Let's be clear: clinical trials are important for both individual patients and the general population. A trial can provide early access to new treatments and to cutting-edge researchers and lab tests. But no one should ever be pressured to join a trial they aren't interested in, and everyone in a trial needs an outside advocate to watch their butt. If you join a trial, do it with your eyes wide open and ask lots of questions. Many of my friends are alive today because they enrolled in clinical trials, but make sure it's right for you before you do. And maybe you could ask your doctor to split that finder's fee with you!
Drugs for Africa
Durban also saw the beginning of a new hope: the realization that treatment was a possibility for poor nations, if the drug companies and the U.S. government would stop fighting their legal efforts to produce generic versions of lifesaving meds. I joined a group of activists that hounded candidate Al Gore until he pressured the U.S. Trade Representative to change trade policies regarding nations that produce generic drugs without the permission of the patent holder.

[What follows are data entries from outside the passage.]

/-- Stream filtering, gating, metering and recovery of a received frame (R398, R400): does it pass? The states of the gates and
the meters stand in no register, so a free value decides for a stream that uses one. (DESIGN CHOICE, log 79). (DEDUCED, log 77). -/
def Blk.strmPass (b : Blk) (p : Nat) (d : List Byte) (vid : Nat) : Bool × Blk :=
  match b.strmFind d vid with
  | none => (true, b)
  | some (i, e) =>
    let big := decide (strmMaxSdu e ≠ 0) && decide (strmMaxSdu e < d.length - 14)
    let gated := e.getLsbD 82 || e.getLsbD 90
    let shut := gated && b.freeVal.getLsbD 0
    let b := if gated then b.freeNext else b
    if big || shut then (false, b)
    else if 2 ≤ strmCb e then
      match rtagSeq d with
      | none => (true, b)
      | some s =>
        let z := recovTake (Tab.get (fun _ => {}) b.sw.recov i) (strmHist e) s
        let b := { b with sw := { b.sw with recov := Tab.put b.sw.recov i z.2 } }
        (z.1, if z.1 then b else b.pmSwitch 0x06 p 1)
    else (true, b)

/-- A frame that the CPU port transmits on a generating stream takes the next sequence number (R400). (DEDUCED, log 84). -/
def Blk.strmGen (b : Blk) (d : List Byte) (vid : Nat) : List Byte × Blk :=
  match b.strmFind d vid with
  | some (i, e) =>
    if strmCb e = 1 ∨ strmCb e = 3 then
      let s := Tab.get (fun _ => 0) b.sw.gen i
      (d.take 12 ++ toBe 2 0xF1C1 ++ toBe 2 0 ++ toBe 2 s ++ d.drop 12,
        { b with sw := { b.sw with gen := Tab.set (fun _ => 0) b.sw.gen i ((s + 1) % 2 ^ 16) } })
    else (d, b)
  | none => (d, b)

/-! Gate control (R399). -/

/-- Port `p`'s gate control. -/
def Blk.gate (b : Blk) (p : Nat) : Gate := Tab.get (fun _ => {}) b.sw.gates p

/-- The address of entry `i` of a gate list in the packet buffer. -/
def Blk.gateAddr (b : Blk) (p : Nat) (listB : Bool) (i : Nat) : Nat :=
  0x10000000 + b.rf Reg.gclBase 16 7 * 2 ^ 16 + p * 0x1000 + (if listB then 0x800 else 0) + 8 * i

/-- Entry `i` of a gate list; where the switch may not read it, what the gates then do is not the spec's and a free value. (DEDUCED, log 136). -/
def Blk.gateEntry (b : Blk) (p : Nat) (listB : Bool) (i : Nat) : Nat :=
  if (b.swCheck false (b.gateAddr p listB i) 8).isNone then leNat (b.bytes (b.gateAddr p listB i) 8) else b.freeVal.toNat % 2 ^ 64

/-- Replace a port's gate control, whose current entry is read and begins; `GSTAT` follows (R411). -/
def Blk.setGate (b : Blk) (p : Nat) (x : Gate) : Blk :=
  let x := { x with since := b.tb.cnt.toNat }
  let b := if x.on then b.swRead (b.gateAddr p x.listB x.idx) 8 else b
  let b := { b with sw := { b.sw with gates := Tab.put b.sw.gates p x } }
  b.setReg (Reg.gclStat p) (BitVec.ofNat 32
    ((if x.on then b.gateEntry p x.listB x.idx % 256 else 0) + 256 * bit x.listB + 512 * bit x.swap.isSome))

/-- Is class `q` preemptable on port `p` (R398, R411)? -/
def Blk.preemptable (b : Blk) (p q : Nat) : Bool := decide (p < 4) && b.rb Reg.preempt (4 * p) && b.rb Reg.preempt (16 + q)

/-- Is queue `q`'s gate open on port `p` (R399)? A port without gate control is open; HOLD holds preemptable traffic. -/
def Blk.gateOpen (b : Blk) (p q : Nat) : Bool :=
  let e := b.gateEntry p (b.gate p).listB (b.gate p).idx
  !(b.gate p).on || (e.testBit q && !(e.testBit 8 && b.preemptable p q))

/-- A new list takes over. -/
def gateTake (x : Gate) (s : Bool × Nat × Nat × Nat) : Gate :=
  { x with on := true, listB := s.1, len := s.2.1, cycle := s.2.2.1, base := s.2.2.2, idx := 0, swap := none }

We won that battle in time to see South Africa's president Mbeki drop plans to begin making these drugs and start questioning whether HIV causes AIDS!
That was disheartening, but our work did lead generic manufacturers to finally reveal what we had suspected for years: that a three-drug combo could be produced in large quantities for less than $300 a year! That's right -- the same drugs we pay over $12,000 for could be made available to poor nations for a fraction of what we're charged for them. Now, no one denies that drug companies have to charge more than their manufacturing costs in order to make a profit (just how much they really have to mark-up the price is something I won't go into here), but when 33 million people are facing death in poor countries, it's clear that they shouldn't be paying for that research, especially when even the WTO recognizes the rights of sovereign nations to override patents in times of national emergencies.
This message came through loud and clear from numerous speakers and protests at Durban: treatment is a real possibility for people around the world, if we can get the generics made. And for those who claimed that the health infrastructure isn't there, a number of health workers made this point: Treatment drives infrastructure. When treatments are available, the clinics and doctors to administer them follow. We've had enough clinics in poor countries with no drugs in their pharmacies. Why not try the reverse for a while and see what happens? The workers in the field, including organizations like Doctors Without Borders, say that making treatments available is an important first step.
It's time for people with HIV in the U.S. to realize that as bad as it is for us (and let's not pretend it isn't bad -- I lost a number of friends this year), it's incredibly worse for people overseas. And it's not a case of "it's just too big to get a grip on." There are specific things that we can work on here to improve access over there. Urging the drug companies that may be saving your life to stop opposing efforts to save lives in Africa would be a good place to start.
Mark Milano, formerly with the New York State health department, is a longtime member of ACT UP/New York.